* [EXERCISE PROMPT] Lines holding the word "done" are the ones to copy from the data below.

* [EXERCISE MATERIALS]
@[simp] theorem State.fail_ie (e : Err) : (s.fail e).ie = s.ie := rfl
@[simp] theorem State.fail_done (e : Err) : (s.fail e).done = true := rfl
@[simp] theorem State.fail_wlost (e : Err) : (s.fail e).wlost = s.wlost := rfl
@[simp] theorem State.fail_errcode (e : Err) : (s.fail e).errcode = e.code := rfl
@[simp] theorem State.fail_cmd (e : Err) : (s.fail e).cmd = s.cmd := rfl
@[simp] theorem State.fail_errinfo (e : Err) : (s.fail e).errinfo = e.info := rfl
@[simp] theorem State.fail_ibufSize (e : Err) : (s.fail e).ibufSize = s.ibufSize := rfl
@[simp] theorem State.fail_obufSize (e : Err) : (s.fail e).obufSize = s.obufSize := rfl
@[simp] theorem State.fail_outLen (e : Err) : (s.fail e).outLen = 0 := rfl
@[simp] theorem State.fail_flagres (e : Err) : (s.fail e).flagres = s.flagres := rfl
@[simp] theorem State.fail_lines (e : Err) : (s.fail e).lines = s.lines := rfl
@[simp] theorem State.fail_unterm (e : Err) : (s.fail e).unterm = s.unterm := rfl
@[simp] theorem State.fail_lenmis (e : Err) : (s.fail e).lenmis = s.lenmis := rfl
@[simp] theorem State.fail_opr (e : Err) : (s.fail e).opr = s.opr := rfl
@[simp] theorem State.fail_obuf (e : Err) : (s.fail e).obuf = s.obuf := rfl
@[simp] theorem State.fail_engine (e : Err) : (s.fail e).engine = none := rfl
@[simp] theorem State.fail_env (e : Err) : (s.fail e).env = s.env := rfl
@[simp] theorem State.fail_readData (e : Err) : (s.fail e).readData = s.readData := rfl
@[simp] theorem State.fail_latencies (e : Err) : (s.fail e).latencies = s.latencies := rfl
@[simp] theorem State.fail_started (e : Err) : (s.fail e).started = s.started := rfl

@[simp] theorem State.succeed_ie (w : Writes) : (s.succeed w).ie = s.ie := rfl
@[simp] theorem State.succeed_done (w : Writes) : (s.succeed w).done = true := rfl
@[simp] theorem State.succeed_wlost (w : Writes) : (s.succeed w).wlost = s.wlost := rfl
@[simp] theorem State.succeed_errcode (w : Writes) : (s.succeed w).errcode = .none := rfl
@[simp] theorem State.succeed_cmd (w : Writes) : (s.succeed w).cmd = s.cmd := rfl
@[simp] theorem State.succeed_errinfo (w : Writes) : (s.succeed w).errinfo = 0 := rfl
@[simp] theorem State.succeed_ibufSize (w : Writes) : (s.succeed w).ibufSize = s.ibufSize := rfl
@[simp] theorem State.succeed_obufSize (w : Writes) : (s.succeed w).obufSize = s.obufSize := rfl
@[simp] theorem State.succeed_outLen (w : Writes) : (s.succeed w).outLen = BitVec.ofNat 32 w.obuf.length := rfl
@[simp] theorem State.succeed_flagres (w : Writes) : (s.succeed w).flagres = w.flagres.getD s.flagres := rfl
@[simp] theorem State.succeed_lines (w : Writes) : (s.succeed w).lines = w.lines.getD s.lines := rfl
@[simp] theorem State.succeed_unterm (w : Writes) : (s.succeed w).unterm = (w.info.getD (s.unterm, s.lenmis)).1 := rfl
@[simp] theorem State.succeed_lenmis (w : Writes) : (s.succeed w).lenmis = (w.info.getD (s.unterm, s.lenmis)).2 := rfl
@[simp] theorem State.succeed_opr (w : Writes) : (s.succeed w).opr = (s.store w).opr := rfl
@[simp] theorem State.succeed_obuf (w : Writes) : (s.succeed w).obuf = s.obuf.writeBytes s.captured.dstOff.toNat w.obuf := rfl
@[simp] theorem State.succeed_engine (w : Writes) : (s.succeed w).engine = none := rfl
@[simp] theorem State.succeed_env (w : Writes) : (s.succeed w).env = s.env := rfl
@[simp] theorem State.succeed_readData (w : Writes) : (s.succeed w).readData = s.readData := rfl
@[simp] theorem State.succeed_latencies (w : Writes) : (s.succeed w).latencies = s.latencies := rfl
@[simp] theorem State.succeed_started (w : Writes) : (s.succeed w).started = s.started := rfl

* [EXPECTED ANSWER]
@[simp] theorem State.fail_done (e : Err) : (s.fail e).done = true := rfl
@[simp] theorem State.succeed_done (w : Writes) : (s.succeed w).done = true := rfl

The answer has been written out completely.